A puppeteer-core powered scraper for Twitter.
npm i @lilyn/twitter-scraper
It's still in a minimal state, will add new features to it soon.
async function main() {
const browser = new CustomBrowser();
await browser.init({
headless: true,
execPath: "C:/Program Files/Google/Chrome/Application/chrome.exe"
});
const lilyn = new TwitterUser(browser, "LilynHana");
await lilyn.init();
// get profile info!
await lilyn.getProfile();
// get tweets every n scroll down
await lilyn.getTweetsbyPage(2);
// https://twitter.com/LilynHana/status/1624553417120022531
// gets every tweets until you encounter that tweet.
await lilyn.getTweetsUntilID("1624553417120022531");
// dont forget to close the browser
await browser.close()
}
$ twitter-scraper
Commands:
bin.js getProfile [at] Get the profile of the user/s.
bin.js getTweetsByPage [number-of-pages] Get the tweets of a user/s by pages.
[at]
bin.js getTweetsUntilID [at] [id] Scan every tweet until it encounters
the id. Example: getTweetsUntilID -@
LilynHana -id 9342084 -@ Soleil -id
89734
bin.js trackUser [at] [msRefresh] Tracks a user's profile and prints
when there's a tweet posted.
Options:
--version Show version number [boolean]
--path The file path of your chrome browser!

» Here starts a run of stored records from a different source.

-- ==== Sys2Proof/Machine/Frames.lean ====
section
/-! DEFINITION. Bay Link frames as bytes (section 4.7, R67, R80, R83): the frame a station sends, and the checks a received frame must pass. -/

namespace Sys2Proof.Machine

/-- A code as a byte. -/
def codeByte (n : Nat) : Byte := BitVec.ofNat 8 n

/-- The flag byte of a REPORT (section 4.7). -/
def reportFlags (r : Report) : Byte :=
  flagByte fun g =>
    match g with
    | 0 => r.configured | 1 => r.timeSync | 2 => r.isolated | 3 => r.generator | 4 => r.inhibited | 5 => r.flowing
    | 6 => r.screen.isSome | _ => r.weir.isSome

/-- The screen section, 5 bytes (section 4.7). -/
def screenBytes (u : ScreenSection) : List Byte :=
  [codeByte (screenConditionCode u.condition), codeByte (rakeStateCode u.rake)] ++ halfBytes u.delta ++ [u.limit]

/-- The weir section, 8 bytes (section 4.7). -/
def weirBytes (w : WeirSection) : List Byte :=
  [codeByte (spillStateCode w.state)] ++ halfBytes w.head ++ halfBytes w.number ++ tripleBytes w.volume

/-- The fixed part of a REPORT, 12 bytes (section 4.7). -/
def reportFixed (r : Report) : List Byte :=
  [r.sequence, reportFlags r, codeByte (pumpStateCode r.pumpState), codeByte (qualityCode r.quality)] ++ halfBytes r.level
    ++ halfBytes r.runHours ++ halfBytes r.ratedFlow ++ [r.summary, r.demand ++ r.effective]

/-- The payload of a REPORT: the fixed part, then the sections present (section 4.7). -/
def reportPayload (r : Report) : List Byte :=
  reportFixed r ++ (r.screen.map screenBytes).getD [] ++ (r.weir.map weirBytes).getD []

/-- The kind byte of a frame (section 4.7). -/
def FrameBody.kind : FrameBody → Byte
  | .report _ => 1
  | .startClaim _ _ => 2
  | .startDone _ _ => 3
  | .time _ => 4
  | .command _ _ _ => 5

/-- The payload of a frame (section 4.7). -/
def FrameBody.payload : FrameBody → List Byte
  | .report r => reportPayload r
  | .startClaim number hours => number :: halfBytes hours
  | .startDone number outcome => [number, codeByte (outcomeCode outcome)]
  | .time seconds => wordBytes seconds
  | .command mask code argument => [mask, codeByte (commandCode code), argument]

/-- The bytes of a frame, check value included (section 4.7, R83). -/
def frameBytes (sender : Station) (body : FrameBody) : List Byte :=
  withCheck ([body.kind, codeByte sender.val, codeByte body.payload.length] ++ body.payload)

/-- The screen section of a received REPORT and the bytes after it, where its flag is set (R80). -/
def takeScreen (present : Bool) (bytes : List Byte) : Option (Option ScreenSection × List Byte) :=
  if present then
    match bytes with
    | c :: k :: d0 :: d1 :: lim :: rest =>
      match screenConditionOf c.toNat, rakeStateOf k.toNat with
      | some condition, some rake => some (some { condition := condition, rake := rake, delta := halfOf d0 d1, limit := lim }, rest)
      | _, _ => none
    | _ => none
  else some (none, bytes)

/-- The weir section of a received REPORT and the bytes after it, where its flag is set (R80). -/
def takeWeir (present : Bool) (bytes : List Byte) : Option (Option WeirSection × List Byte) :=
  if present then
    match bytes with
    | c :: h0 :: h1 :: n0 :: n1 :: v0 :: v1 :: v2 :: rest =>
      match spillStateOf c.toNat with
      | some st => some (some { state := st, head := halfOf h0 h1, number := halfOf n0 n1, volume := tripleOf v0 v1 v2 }, rest)
      | none => none
    | _ => none
  else some (none, bytes)

/-- A REPORT's payload, its length agreeing with its section flags and its codes in their tables (R80). -/
def takeReport (payload : List Byte) : Option Report :=
  match payload with
  | sq :: fl :: ps :: q :: l0 :: l1 :: h0 :: h1 :: f0 :: f1 :: sm :: de :: rest =>
    match pumpStateOf ps.toNat, qualityOf q.toNat, takeScreen (fl.getLsbD 6) rest with
    | some pumpState, some quality, some (screen, afterScreen) =>
      match takeWeir (fl.getLsbD 7) afterScreen with
      | some (weir, []) =>
        some { sequence := sq, configured := fl.getLsbD 0, timeSync := fl.getLsbD 1, isolated := fl.getLsbD 2,
               generator := fl.getLsbD 3, inhibited := fl.getLsbD 4, flowing := fl.getLsbD 5, pumpState := pumpState,
               quality := quality, level := halfOf l0 l1, runHours := halfOf h0 h1, ratedFlow := halfOf f0 f1, summary := sm,
               demand := (de >>> 4).setWidth 4, effective := de.setWidth 4, screen := screen, weir := weir }
      | _ => none
    | _, _, _ => none
  | _ => none

/-- A payload by its kind byte, at a length allowed for the kind and its codes in their tables (R80). -/
def takePayload (kind : Byte) (payload : List Byte) : Option FrameBody :=
  match kind.toNat, payload with
  | 1, bytes => (takeReport bytes).map FrameBody.report
  | 2, [number, h0, h1] => some (.startClaim number (halfOf h0 h1))
  | 3, [number, o] => (outcomeOf o.toNat).map (FrameBody.startDone number)
  | 4, [b0, b1, b2, b3] => some (.time (wordOf b0 b1 b2 b3))
  | 5, [mask, c, argument] => (commandOf c.toNat).map (fun code => FrameBody.command mask code argument)
  | _, _ => none

/-- The sender of a frame, where its byte is 0 to 7. -/
def senderOf (b : Byte) : Option Station :=
  if h : b.toNat < 8 then some ⟨b.toNat, h⟩ else none

/-- A frame that passes every check of R80 and has no framing error, with its sender. -/
def parseFrame (bytes : List Byte) : Option (Station × FrameBody) :=
  if bytes.length < 5 ∨ 30 < bytes.length ∨ crc bytes ≠ 0 then none
  else
    match bytes with
    | kind :: sender :: n :: rest =>
      if n.toNat = bytes.length - 5 then
        match senderOf sender, takePayload kind (rest.take n.toNat) with
        | some station, some body => some (station, body)
        | _, _ => none
      else none
    | _ => none

/-- The sender a discarded frame leaves as last sender (R69): its check value is good, it is not truncated, its sender byte is 0 to 7. What a
truncated frame with a good check value is, R69 leaves open. DESIGN CHOICE (note 21): fewer than 5 characters are truncated and leave none, and 5
to 32 are not, whatever their length byte says. A frame of more than the 32 characters the receiver stores leaves none (DEDUCED, note 21). -/
def checkedSender (bytes : List Byte) : Option Station :=
  if bytes.length < 5 ∨ 32 < bytes.length ∨ crc bytes ≠ 0 then none
  else
    match bytes with
    | _ :: sender :: _ => senderOf sender
    | _ => none

end Sys2Proof.Machine
end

[string] [default: "C:/Program Files/Google/Chrome/Application/chrome.exe"]
--filepath The file path to write the results on! Note: Needs full file
path! [string]
--headless If puppeteer would show the window it's working on.
[boolean] [default: true]
--concurrency How much tabs puppeteer opens in a run. [number] [default: 3]
--help Show help [boolean]
Not enough non-option arguments: got 0, need at least 1
Feel free to send feature requests & issues in the Issues tab.
If you want to ask me about stuff, send me a DM at Discord: realalice#5699
.
Latest Update: 1.2.0:
- Image & Video Parsing in Twitter Posts
- Live Tracking
- Check the Twitter user periodically if they posted something new!
- Major Performance Boost:
- 20s-30s~ load times to 7-8s~ load times (for 8 users)
- New cache for Puppeteer
- faster loading times of twitter.com when warmed up
- Bluebird promise handling (only available in CLI, you'd need to implement this yourself in TS)
- better concurrency
- new
concurrency
option is added to determine how many tabs puppeteer will handle in one go
- Minor bug-fixes:
- changed resolution values (for twitter scrolling to work)
1.0.0 is broken, don't download it. Go with 1.0.1.
Ctrl + Shift + V to preview markdown in VSCode. Not related but.. I need a reminder here.